The issue is triggered by the sessions using hardware iscsi devices present on the system: [root@hp-z600-03 iscsi]# iscsiadm -m session qla4xxx: [1] 10.66.90.116:3260,1001 iqn.1992-08.com.netapp:sn.135053389 (flash) qla4xxx: [2] 10.66.90.115:3260,1000 iqn.1992-08.com.netapp:sn.135053389 (flash) ^ (Qlogic QLA4XXX HBAs) tcp: [4] 10.66.90.116:3260,1001 iqn.1992-08.com.netapp:sn.135053389 (non-flash) tcp: [5] 10.66.90.115:3260,1000 iqn.1992-08.com.netapp:sn.135053389 (non-flash) They are causing the code in https://gerrit.ovirt.org/#/c/37312/ to fall in exception due to the missing "/sys/devices/platform/" structure in the hardware iscsi: Testing session 1 (hardware iscsi): >>> import glob >>> import os >>> >>> def getIscsiHostPath(sessionID): ... pattern = '/sys/devices/platform/host*/session%s' % sessionID ... for path in glob.iglob(pattern): ... host = os.path.basename(os.path.dirname(path)) ... return '/sys/class/iscsi_host/' + host ... raise OSError(-1, "No iscsi_host for session [%s]" % sessionID) ... >>> >>> print getIscsiHostPath(1) Traceback (most recent call last): File "<stdin>", line 1, in <module> File "<stdin>", line 6, in getIscsiHostPath OSError: [Errno -1] No iscsi_host for session [1] Testing session 4 (software iscsi): >>> import glob >>> import os >>> >>> def getIscsiHostPath(sessionID): ... pattern = '/sys/devices/platform/host*/session%s' % sessionID ... for path in glob.iglob(pattern): ... host = os.path.basename(os.path.dirname(path)) ... return '/sys/class/iscsi_host/' + host ... raise OSError(-1, "No iscsi_host for session [%s]" % sessionID) ... >>> >>> print getIscsiHostPath(4) /sys/class/iscsi_host/host9 The fix seems to be to skip the "/sys/devices/platform/" when it's not present instead of raise an exception as we do currently.

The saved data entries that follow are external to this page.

-- ==== Sys2Proof/Machine/Markers.lean ====
section
/-!
DEFINITION. Marker firings and plane changes (R280, R281, R308, R68), the escape operator (R299..R302), the synchronising
nodes (R303..R305) and the comparator of duplicated pipelines (R306).
-/

namespace Sys2Proof.Machine

-- Level subgraphs (R303)

/-- The level that a plane gives its site. -/
def PlaneSlot.level (p : PlaneSlot) : Nat := p.bits 161 160
/-- The scope field of a plane. -/
def PlaneSlot.scope (p : PlaneSlot) : Nat := p.bits 163 162

/-- The planes that a site has in its configuration's image. -/
def Placed.planesOf (c : Placed) (n : Nat) : List PlaneSlot := (c.planes.filter (fun e => e.1 == n)).map (fun e => e.2.2)
/-- The sites of a configuration's image, each once. -/
def Placed.siteList (c : Placed) : List Nat := c.planes.foldl (fun l e => insertNum l e.1) []

/-- A data link runs from site a over its link o. -/
def Placed.linked (c : Placed) (a o : Nat) : Option Nat :=
  match neighbour a o with
  | none => none
  | some b =>
    if (c.planesOf a).any (fun p => p.src o != 0) && (c.planesOf b).any (fun p => !(p.portTakers (opposite o)).isEmpty) then some b
    else none

/-- Two sites are joined by a data link. -/
def Placed.joined (c : Placed) (a b : Nat) : Bool :=
  (List.range 4).any (fun o => c.linked a o == some b || c.linked b o == some a)

/-- The sites reached from a list of sites. -/
def Placed.reach (c : Placed) (ok : List Nat) : Nat → List Nat → List Nat
  | 0, seen => seen
  | f + 1, seen =>
    let more := ok.filter (fun b => !seen.contains b && seen.any (fun a => c.joined a b))
    if more.isEmpty then seen else c.reach ok f (seen ++ more)

/-- The level-L subgraph of a site (R303). -/
def State.subgraph (s : State) (n level : Nat) : List Nat :=
  match mfind s.fabric.placed (s.launchOf n) with
  | none => [n]
  | some c =>
    let ok := c.siteList.filter (fun a => (c.planesOf a).all (fun p => decide (level ≤ p.level)))
    c.reach ok ok.length [n]

/-- Codes of the memory tile's write modes (R304). -/
def writeMode (op : Nat) : Bool := op == 0x81 || op == 0x83 || op == 0x86

/-- Every write mode of the node's subgraph has committed the round that the node is about to complete (R304). -/
def State.settled (s : State) (n : Nat) : Bool :=
  let x := s.site n
  (s.subgraph n x.plane.level).all (fun m =>
    let writes := match mfind s.fabric.placed (s.launchOf n) with
      | some c => (c.planesOf m).any (fun p => writeMode (p.bits 7 0))
      | none => writeMode (s.site m).op
    !writes || decide (x.commits + 1 ≤ (s.site m).commits))

/-- The herd whose slice stands beside a site (R438). -/
def herdBeside (n : Nat) : Nat := 24 * (4 * (siteY n / 16) + siteY n % 16 / 4) + siteX n / 8

/-- A sync node's walk is queued at the walker of the herd beside it (R170, R304). -/
def State.syncWalk (s : State) (n scope root : Nat) : State × Nat :=
  let p := s.graphParty (s.launchOf n)
  let id := s.mem.nextId
  let h := herdBeside n
  let w : Walk := { id := id, scope := scope, handle := 0xFFFFFFFF, core := coreOfHerd h 0, ctx := 0, asid := p.asid, ptb := p.ptb
                    root := root, queue := [root], super := false, site := some n }
  let s := { s with mem := { s.mem with nextId := id + 1 } }
  (s.onHerd h (fun h => { h with walks := h.walks ++ [w] }), id)

/-- The round count is stored with a release at the node's scope (R304). -/
def State.syncStore (s : State) (n : Nat) : Option State :=
  let x := s.site n
  let va := ((s.liveLaunch (s.launchOf n)).record.getD 6 0).toNat + 8 * (x.plane.imm / 65536)
  match s.agentCheck (s.graphParty (s.launchOf n)) .write .fabric 0 va 8 with
  | .ok s ps =>
    some (s.agentBytes ps (bytesLE 8 (x.commits + 1)))
  | .fault s c a _ => some (s.graphFault n c 1 a 0 0)
  | .wait => none

/-- The steps of an EOR at a sync node (R304): true when it may be forwarded. -/
def State.syncEor (s : State) (n : Nat) : State × Bool :=
  let x := s.site n
  match x.elem.walk with
  | none =>
    if !s.settled n then (s, false)
    else match s.argWord (s.launchOf n) (x.plane.imm % 65536) with
      | .ok s root =>
        let r := s.syncWalk n x.plane.scope root.toNat
        (r.1.onSite n (fun x => { x with elem := { x.elem with walk := some r.2 } }), false)
      | .fault s c a _ => (s.graphFault n c 1 a 0 0, false)
      | .wait => (s, false)
  | some id =>
    if s.walkLive id then (s, false)
    else match s.syncStore n with
      | none => (s, false)
      | some s =>
        if (s.site n).stopped then (s, false)
        else (s.onSite n (fun x => { x with commits := x.commits + 1, elem := { x.elem with walk := none } }), true)

-- Marker firings (R280, R281)

/-- Ports of a read sequence, each once. -/
def distinct : List Nat → List Nat
  | [] => []
  | p :: ps => p :: (distinct ps).filter (fun q => q != p)

/-- The token at a port that the element has not taken. -/
def Site.head (x : Site) (p : Nat) : Option Token :=
  match mfind x.ports p with
  | some t => if t.todo.contains 6 then some t.tok else none
  | none => none

/-- Partial results before an EOR or BAR (R281, R287): the open segment of rsum, rmax and rmin, and the token that split
holds; the count of split goes on within its invocation (R288). -/
def State.pendingOut (s : State) (n : Nat) : State :=
  let x := s.site n
  match x.op with
  | 0x40 | 0x41 | 0x42 =>
    if x.elem.cnt = 0 then s
    else
      let r := if x.op = 0x40 then redSum else if x.op = 0x41 then redMax else redMin
      let q := s.segmentTok n r (x.plane.imm % 2 == 1) false
      (q.1.emit n [q.2]).clearSegment n
  | 0x43 => s.clearSegment n
  | 0x5A => (s.emit n x.elem.buf).onSite n (fun x => { x with elem := { x.elem with buf := [] } })
  | _ => s

/-- The comparator's inputs differ (R306). -/
def State.mismatch (s : State) (n : Nat) (last : Bool) : State :=
  if (s.site n).plane.poison then
    s.emit n [{ payload := poisonPayload Cause.cmpkMismatch 0 n, kind := 6, last := last }]
  else s.graphFault n Cause.cmpkMismatch 2 (siteVal n) 0 0

/-- An MX_MM invocation has read some of its tokens (R328). -/
def Site.midTile (x : Site) : Bool := x.op == 0x91 && !x.elem.buf.isEmpty

/-- A marker of one kind stands at every port and may be forwarded: it is taken from each, and one goes on. -/
def State.forwardMarker (s : State) (n kind : Nat) (ports : List Nat) (heads : List Token) : State :=
  let s := (ports.foldl (fun s p => s.onSite n (fun x => x.took p 6)) s).noteFire n
  let s := if kind = 2 ∨ kind = 3 then s.pendingOut n else s
  let scope := heads.foldl (fun a t => max a (t.payload.toNat % 4)) 0
  let s := s.emit n [{ payload := if kind = 4 then BitVec.ofNat 512 scope else 0, kind := kind }]
  match kind with
  | 2 =>
    let s := if (s.site n).op = 0x61 then s.onSite n (fun x => x.emitCtl true) else s
    let s := if (s.site n).op = 0x93 then
        { s with fabric := { s.fabric with mxes := mupd {} s.fabric.mxes (mxeOfSite n) (fun m => { m with nonce := m.nonce + 1 }) } }
      else s
    s.onSite n (fun x => { x with ending := true })
  | 5 => s.onSite n (fun x => { x with drained := true })
  | _ => s

/-- MARKER_FIRING (R280, R281): esc forwards a marker once every ticket is emitted (R301); sync acts on an EOR (R304);
mx.msg waits for the running command (R328); a comparator compares the markers as it does tokens (R306). A marker inside a
tile is mx.mm's own to report (R328). -/
def execMarkerFiring (s : State) : Out :=
  let n := s.act.site
  let x := s.site n
  let reads := x.plane.reads
  let ports := distinct reads
  let heads := ports.map x.head
  match heads with
  | some h0 :: _ =>
    if !x.acts || !x.outFree || !h0.marker || !x.taken.isEmpty || heads.any Option.isNone then .next s
    else
      let toks := heads.filterMap id
      match (ports.zip toks).find? (fun e => e.2.kind != h0.kind) with
      | some e =>
        if e.2.kind = 7 then .next (s.graphFault n Cause.tokenKind 2 (siteVal n) 7 0)
        else if x.op = 0x63 then
          .next ((ports.foldl (fun s p => s.onSite n (fun x => x.took p 6)) s).mismatch n (anyLast toks))
        else .next (s.graphFault n Cause.portOrder 2 (siteVal n)
          (portOrder ((reads.findIdx? (fun p => p == e.1)).getD 0) e.1 e.2.kind) 0)
      | none =>
        if x.op = 0x55 ∧ !x.elem.buf.isEmpty then
          .next (s.graphFault n Cause.cturnPartial 2 (siteVal n) (BitVec.ofNat 64 x.elem.buf.length) 0)
        else if x.midTile then .next s
        else if x.op = 0x63 ∧ toks.any (fun t => t != h0) then
          .next ((ports.foldl (fun s p => s.onSite n (fun x => x.took p 6)) s).mismatch n false)
        else if x.op = 0x60 ∧ !x.elem.tickets.isEmpty then .next s
        else if x.op = 0x93 ∧ h0.kind = 2 ∧ (mget {} s.fabric.mxes (mxeOfSite n)).running.isSome then .next s
        else if x.op = 0x61 ∧ h0.kind = 2 then
          let r := s.syncEor n
          if r.2 then .next (r.1.forwardMarker n 2 ports toks) else .next r.1
        else .next (s.forwardMarker n h0.kind ports toks)
  | _ => .next s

Sending an upstream patch for discussion.
Also could reproduce this bug in RHEV-H 6.6 for RHEV 3.5.1 UNSIGNED rhev-hypervisor6-6.6-20150312.0 build, ovirt-node version is ovirt-node-3.2.1-10.el6.noarch
(In reply to haiyang,dong from comment #17) > Also could reproduce this bug in RHEV-H 6.6 for RHEV 3.5.1 UNSIGNED > rhev-hypervisor6-6.6-20150312.0 build, ovirt-node version is > ovirt-node-3.2.1-10.el6.noarch This bug is in vdsm component, should provide vdsm version as well. # rpm -q vdsm vdsm-4.16.12-2.el6ev.x86_64
Hi, We (RHEV storage QE) do not have such card to verify, Can you verify this once we will have a fix?

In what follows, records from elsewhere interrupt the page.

/-- mx.loadb (R328): tokens beyond the buffer are not written, and the last of them faults. -/
def execMxLoadb (s : State) : Out :=
  s.firing (fun _ => true) false (fun s n ts =>
    let q := s.mxToken n (ts.getD 0 {})
    if (q.1.site n).stopped then q.1
    else
      let s := q.1
      let t := q.2
      let e := mxeOfSite n
      let imm := (s.site n).plane.imm
      let book := if imm.testBit 12 then 32 else 0
      let buf := (s.site n).elem.buf ++ (if (s.site n).elem.cnt < book then [t] else [])
      let cnt := (s.site n).elem.cnt + 1
      let shape (s : State) : State := s.graphFault n Cause.shape 2 (siteVal n) (BitVec.ofNat 64 cnt) 0
      let s := s.onElem n (fun y => { y with cnt := cnt, buf := buf })
      let off := imm % 4096 * 1024 + 64 * (cnt - 1 - book)
      let beyond := decide (book < cnt) && decide (weightBytes e < off + 64)
      if beyond && t.last then shape s
      else
        let s := if cnt ≤ book || beyond then s
          else
            let s := s.onMxe e (fun m => { m with wbuf := true })
            let s := (s.dropFlips (mxeBase e + off) 64).putBytes (mxeBase e + off) (bytesLE 64 t.payload.toNat)
            if off % 1024 = 960 then { s with mem := { s.mem with hallmarks := mdel s.mem.hallmarks ((mxeBase e + off) / 1024) } } else s
        if !t.last then s
        else if cnt ≤ book ∨ (cnt - book) % 16 ≠ 0 then shape s
        else
          let set := if book = 0 then defaultSet else (buf.map (fun t => bytesLE 64 t.payload.toNat)).flatten
          let r := s.loadCodebook e set
          let s := r.1.onElem n (fun y => { y with cnt := 0, buf := [] })
          if r.2 = 0 then s else s.graphFault n Cause.codebook 2 (siteVal n) (BitVec.ofNat 64 cnt) 0)

/-- A row of A from the tokens of an invocation (R295, R328). -/
def tokenRow (fa k : Nat) (ts : List Token) : List MElem :=
  if isBx fa then
    (List.range k).map (fun q =>
      let x := (ts.getD (q / 32) {}).payload.toNat
      mElem fa (elemOf (codeBits fa) (q % 32) x) (field x 511 504) one)
  else
    let bits := packElems 512 (ts.map (fun t => t.payload.toNat))
    (List.range k).map (fun q => mElem fa (rowElem fa bits q) 0 one)

/-- Tokens of a row of A (R328). -/
def PlaneSlot.aTokens (p : PlaneSlot) : Nat :=
  if isBx p.aFmt then ceilDiv p.depth 32 else ceilDiv (p.depth * codeBits p.aFmt) 512

/-- An invocation of mx.mm ends after the tokens buf (R328): its whole rows are accumulated as one tile operation, and cause,
unless it is 0, is raised; the cells accumulated remain with their value hallmark. DESIGN CHOICE (log entry 45): the rows
that have been accumulated when SHAPE is met are those that are whole. -/
def State.mmEnd (s : State) (n : Nat) (buf : List Token) (cause : Nat) : Chk Unit :=
  let p := (s.site n).plane
  let e := mxeOfSite n
  let m := min (field p.imm 17 12 + 1) (buf.length / max 1 p.aTokens)
  let stop (s : State) (c : Nat) : Chk Unit :=
    .ok ((s.onElem n (fun y => { y with buf := buf })).graphFault n c 2 (siteVal n) (BitVec.ofNat 64 buf.length) 0) ()
  let rows := (List.range m).map (fun i => tokenRow p.aFmt p.depth ((buf.drop (i * p.aTokens)).take p.aTokens))
  let o : TileOp := { fa := p.aFmt, fb := p.bFmt, rows := rows, cols := [] }
  let cell := ((s.mxe e).bank p.bank).cell
  if m = 0 then stop s cause
  else if cell ≠ 0 ∧ cell ≠ o.cell then stop s Cause.formatPair
  else (s.fetchB e p.bFmt p.depth (field p.imm 24 18 + 1) (p.imm % 4096 * 1024) none).andThen (fun s b =>
    (s.checkBank .fabric e p.bank m (field p.imm 24 18 + 1)).andThen (fun s _ =>
    let r := s.tileOp e p.bank { o with cols := b }
    let s := r.1.graphFlags n r.2
    if cause ≠ 0 then stop s cause else .ok (s.onElem n (fun y => { y with buf := [], inv := y.inv + 1 })) ()))

/-- The outcome of an invocation's end; a fault or a wait leaves the state before it. The iteration vector of a fault is zero: a
matrix element has no sequencer (R330). -/
def State.mmResult (s0 : State) (n : Nat) : Chk Unit → State
  | .ok s _ => s
  | .fault _ c a _ => s0.graphFault n c 1 a 0 0
  | .wait => s0

/-- The round of a plane has made its ninv invocations (R310); none where ninv is 0. DEDUCED (log entry 45): the element then
takes only markers until the round ends (R309). -/
def Site.spent (x : Site) : Bool := x.plane.bits 143 128 != 0 && decide (x.plane.bits 143 128 ≤ x.elem.inv)

/-- mx.mm (R328): a last before the M-th row is whole or missing at its end faults with SHAPE, and so does a marker inside an
invocation. -/
def execMxMm (s : State) : Out :=
  let n := s.act.site
  let x := s.site n
  if x.acts && x.midTile && x.taken.isEmpty && ((x.head (x.plane.reads.headD 0)).map Token.marker).getD false then
    .next (s.mmResult n (s.mmEnd n x.elem.buf Cause.shape))
  else if x.spent then .next s
  else s.firing (fun _ => true) false (fun s0 n ts =>
    let q := s0.mxToken n (ts.getD 0 {})
    if (q.1.site n).stopped then q.1
    else
      let s := q.1
      let p := (s.site n).plane
      let buf := (s.site n).elem.buf ++ [q.2]
      let held := s0.onSite n (fun x => { x with taken := ts })
      if decide (buf.length < (field p.imm 17 12 + 1) * p.aTokens) && !q.2.last then s.onElem n (fun y => { y with buf := buf })
      else
        let whole := decide ((field p.imm 17 12 + 1) * p.aTokens ≤ buf.length) && q.2.last
        held.mmResult n (s.mmEnd n buf (if whole then 0 else Cause.shape)))

/-- The tokens of a drained row: those of n cells in ascending column order. -/
def rowTokens (w : Nat) (codes : List Nat) : List Token :=
  (runsOf (512 / w) codes).map (fun c => dataTok (packElems w c) (ceilDiv (c.length * w) 32) false)

/-- The last token of a list carries last. -/
def closeLast : List Token → List Token
  | [] => []
  | [t] => [{ t with last := true }]
  | t :: ts => t :: closeLast ts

Jen, can you review the attach patch, and advice about the best way to detect hardware iscsi?
In Comment 20, Nir Soffer writes: >Jen, can you review the attach patch, and advice about the best way to detect >hardware iscsi? To find a system with an iSCSI hardware adapter, you'll need to issue a beaker query as follows: Devices/Device_id is XXXX Devices/Vendor_id is YYYY where XXXX is the device ID of the adapter and YYYY is the vendor's ID. PCI device and vendor id values are maintained in a repository at http://pciids.sourceforge.net/. Download the pci.ids file and search for iSCSI. Currently there are 17 matches, so that means 17 beaker searches if you want to look for each one.

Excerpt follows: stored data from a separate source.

-- ==== Sys2Proof/Machine/Waits.lean ====
section
/-!
DEFINITION. Waits after a block's commit point (R181) and how they end.
-/

namespace Sys2Proof.Machine

/-- A waiting member of a barrier tests its phase (R188). -/
def State.testBar (s : State) (core ctx e : Nat) : State :=
  match mfind (s.ctxOf core ctx).sets e with
  | none => s.onCtx core ctx (fun c => { c with phase := .fetch })
  | some m =>
    let p := s.partyOf core ctx
    match s.translate p.ptb p.asid p.super .both (BitVec.ofNat 64 m.record) with
    | .error _ => s
    | .ok l =>
      if s.ownedByEngine p.asid (m.record % 2 ^ 57) 64 || s.convertingAt l.pa then s
      else
      let r := s.readRec core ctx l.pa
      if r.2.phase ≠ m.phase then r.1.passBar core ctx e r.2.scope else r.1

/-- The wait of a context is tested; it ends when its condition holds (R181). A fault wait
ends by a resolution, a gate wait when the gate opens. A context in a block reads a bundle of its buffer that holds flipped bits
(R362). -/
def State.retestWait (s : State) (core ctx : Nat) : State :=
  match (s.ctxOf core ctx).phase with
  | .wait (.bar e) => s.testBar core ctx e
  | .wait (.recv ring d a) =>
    if (mget {} (s.ctxOf core ctx).rings ring).occ = 0 then s else (s.takeMsg core ctx ring d a []).state
  | .wait (.waitev d) => ((s.evqHerd core ctx).bind (s.takeEvent core ctx d [])).getD s
  | .wait (.sleep mask) => (s.wakeSleep core ctx mask).getD s
  | .wait .exit => (s.tryRetire core ctx).getD s
  | .body => s.readBuffer core ctx
  | _ => s

end Sys2Proof.Machine
end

Thanks Jeff! Amit, please follow Jef instructions and get a live session on one of these machines, so we can verify how hardware iscsi looks like when looking at sysfs.
Test version: rhev-hypervisor7-7.2-20151025.0 ovirt-node-3.3.0-0.18.20151022git82dc52c.el7ev.noarch vdsm-4.17.10-5.el7ev.noarch RHEV-M 3.6.0.2-0.1.el6 Test steps: 1. Install RHEV-H 7.2 on iscsi machine via pxe. 2. Register to RHEV-M 3.6 3. Try to create new iscsi storage in RHEVM side. Test results: RHEV-H can retrieve iscsi lun, but failed to activate iscsi storage after register to RHEV-M. Please see new attachment for more details. Hi aaviram, Seem the original issue is gone, but the new issue is coming, can I verify this bug and report a new one? or assigned this bug directly? Thanks!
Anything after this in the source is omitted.